Now, if we could get another 5 million high-skilled workers, and I’m not suggesting we go to the 80th percentile or the 70th percentile, because then we are competing directly with the workers who are coming out of college here, but if you go to the 95th percentile, or the 99th percentile, if a company cannot find a worker of that capability here, they’re just going to hire them overseas, somewhere else. And the teachers and the doctors and the masseuses and the car drivers who work for those people are going to be over in another economy rather than here and they’ll be on their little screen skyping to interact with the team that’s here because you can’t just train people to be in the top 5 percent or the top 1 percent.

Um, the second is, well and I think two things if we double the growth rate this way we solve two big problems that we have. The first is, entitlements, which are going to eat us alive. And if we go down the path of having to restructure entitlements, it’s going to do major damage to our economy and it’s going to take a long time to restructure. Mitt, we’ve seen what restructuring does, it’s hard to recover from restructuring. You recover, but not without a lot of damage. And the second is, the existential threat of Chinese growth. If we double our growth rate, we have a much better shot at mitigating that threat in the future then if we just go along at the course that we have.

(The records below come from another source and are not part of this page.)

-- ==== Sys2Proof/Machine/Slices.lean ====
section
/-! DEFINITION. Slice intake (chapter 1): range check, sequence judgement, acceptance and the stall
timer. -/

namespace Sys2Proof.Machine

/-! ### The slot record -/

/-- The accepted counter, and the excluded one for a CALIBRATING slice (R12, R14). -/
def SlotCounters.accept (x : Slice) (c : SlotCounters) : SlotCounters :=
  { c with
    accepted := bumpTo Config.max16 c.accepted
    excluded := if x.calibrating then bumpTo Config.max16 c.excluded else c.excluded }

/-- The judgements of a slice that has passed the range check (R5, R6). -/
inductive Judgement where
  | base
  | inOrder
  | gap (missing : Nat)
  | resync
  | late
  deriving DecidableEq, Repr

/-- The distance of a sequence from the expected one (R5). -/
def distance (sequence expected : Nat) : Nat := (sequence + 256 - expected) % 256

/-- The judgement by distance (R5). -/
def judgeDistance (d : Nat) : Judgement :=
  if d = 0 then .inOrder
  else if d ≤ 31 then .gap d
  else if d ≤ 223 then .resync
  else .late

/-- The judgement of a slice for a slot (R5, R6); `late` where no slot is bound, which is never judged. -/
def SlotLink.judge (l : SlotLink) (x : Slice) : Judgement :=
  match l with
  | .live _ expected _ => judgeDistance (distance x.sequence expected)
  | .waiting _ => .base
  | .stalled _ _ _ => .base
  | .unbound => .late

/-- The counters a judgement adds to (R14). -/
def SlotCounters.judged (j : Judgement) (c : SlotCounters) : SlotCounters :=
  match j with
  | .gap d => { c with missing := add16 c.missing d }
  | .resync => { c with resyncs := bumpTo Config.max16 c.resyncs }
  | _ => c

/-- The slot after an acceptance: LIVE, with the expected sequence and the last-accepted tick (R5, R6). -/
def SlotLink.accept (x : Slice) (arrival : Tick) (l : SlotLink) : SlotLink :=
  match l.boundId with
  | some id => .live id ((x.sequence + 1) % 256) arrival
  | none => l

/-- The slot record after an acceptance (R5, R6, R12, R14). -/
def SlotRecord.accept (x : Slice) (j : Judgement) (arrival : Tick) (r : SlotRecord) : SlotRecord :=
  { r with
    link := r.link.accept x arrival
    counters := (r.counters.accept x).judged j }

/-- The summary energy and latest level after an accepted slice that is not CALIBRATING (R10 step 3,
R15). -/
def SlotRecord.gainSlice (x : Slice) (r : SlotRecord) : SlotRecord :=
  { r with energy := r.energy.add x.level, latest := some x.level }

/-- A rejection as late or duplicate (R8). -/
def SlotRecord.rejectLate (r : SlotRecord) : SlotRecord :=
  { r with counters := { r.counters with rejected := bumpTo Config.max16 r.counters.rejected } }

/-- A rejection for range (R2). -/
def SlotRecord.rejectRange (r : SlotRecord) : SlotRecord :=
  { r with counters := { r.counters with
      rejected := bumpTo Config.max16 r.counters.rejected
      range := bumpTo Config.max16 r.counters.range } }

/-! ### Intake -/

/-- The codes are in their ranges (R2). -/
def Slice.inRange (x : Slice) : Bool := x.level ≤ 1400 && x.fast ≤ 1400 && x.peak ≤ 1600

/-- The slot bound to a field channel id, the lowest-numbered (R1). -/
def boundSlot (id : Nat) (slots : List SlotRecord) : Option Nat :=
  slots.findIdx? (fun r => r.link.boundId == some id)

/-- An accepted slice is handed on: window engine, episode table, the slot's own account (R10). A
CALIBRATING one is counted as excluded and goes no further (R12). -/
def State.handOn (slot : Nat) (x : Slice) (s : State) : State :=
  let s := s.integrate slot x
  if x.calibrating then s
  else ((s.evaluateSlice slot x).gainSlice slot x).modifySlot slot (SlotRecord.gainSlice x)

/-- What a resync raises and demands (R9). -/
def State.demandResync (slot : Nat) (s : State) : State :=
  (s.raise .slotResync).resyncWindows slot

/-- A slice judged for a slot (R2, R5 to R9). -/
def State.judgeSlice (slot : Nat) (r : SlotRecord) (x : Slice) (s : State) : State :=
  if x.inRange then
    match r.link.judge x with
    | .late => s.modifySlot slot SlotRecord.rejectLate
    | j =>
      let s := s.modifySlot slot (SlotRecord.accept x j s.clock.tickCount)
      let s := if j = .resync then s.demandResync slot else s
      s.handOn slot x
  else s.modifySlot slot SlotRecord.rejectRange

/-- Slice intake takes a slice (R1). -/
def State.intake (x : Slice) (s : State) : State :=
  match boundSlot x.channel s.slots with
  | none => s
  | some slot =>
    match s.slots[slot]? with
    | some r => s.judgeSlice slot r x
    | none => s

/-! ### The stall timer (R13) -/

/-- The stall timer of the slot has expired: LIVE, with 16 ticks or more since the last slice. -/
def SlotLink.expired (now : Tick) (l : SlotLink) : Bool :=
  match l with
  | .live _ _ last => Config.stallTicks ≤ ticksFrom last now
  | _ => false

/-- The record of a slot that stalls (R13). -/
def SlotRecord.stall (r : SlotRecord) : SlotRecord :=
  { r with
    link := match r.link with
      | .live id expected last => .stalled id expected last
      | l => l
    counters := { r.counters with stalls := bumpTo Config.max16 r.counters.stalls } }

/-- The expiry of a slot's stall timer (R13). Its demand carries the moment it is taken (R108), also where the
clock has been started since the tick (the model's choice, log 35). -/
def State.stallSlot (slot : Nat) (s : State) : State :=
  match s.slots[slot]? with
  | some r =>
    if r.link.expired s.clock.tickCount then
      State.demandClose (fun e => e.slot == slot) .stalled
        ((s.modifySlot slot SlotRecord.stall).raise .slotStalled)
    else s
  | none => s

end Sys2Proof.Machine
end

The second thing is if risk-taking restrains growth, then we ought to raise the payoff of risk-taking by lowering the tax rate on successful risk-taking. But how might we do that? Because we know that there is a lot of opposition to tax cuts and if you just cut taxes you’re going to blow a large hole in the budget.

I would suggest that we swap the capital gains rate back to ordinary income, for a reduction in the corporate tax rate, particularly the corporate tax rate for large companies that scale to world-size because that’s where the tax rate really matters. We have a very high tax rate, although our high-tech companies have succeeded in probably keeping it to a range of about 15%, we need to lower our corporate tax rate to 15% in order to be competitive with the rest of the world. And I think that the combination of these two – and if we do that by the way it will be very difficult for anybody to come locate their business somewhere else.

So, I think there are two synergistic effects from this: the first is, if we have the deepest pool of properly trained talent and we have a lower corporate tax rate than anybody else in the world, who’s going to locate their business elsewhere? There’s lots of businesses that can scale to world scale – we need those businesses here in order to create the jobs that drive up the demand for employment. So, I just don’t see any other way that we can that we can truly increase the growth rate of the economy. I hear lots of other ideas that all sound like wishful thinking to me and none of them seem like they’re willing to make the tough compromises that you’d actually need to get through the political process and get something done.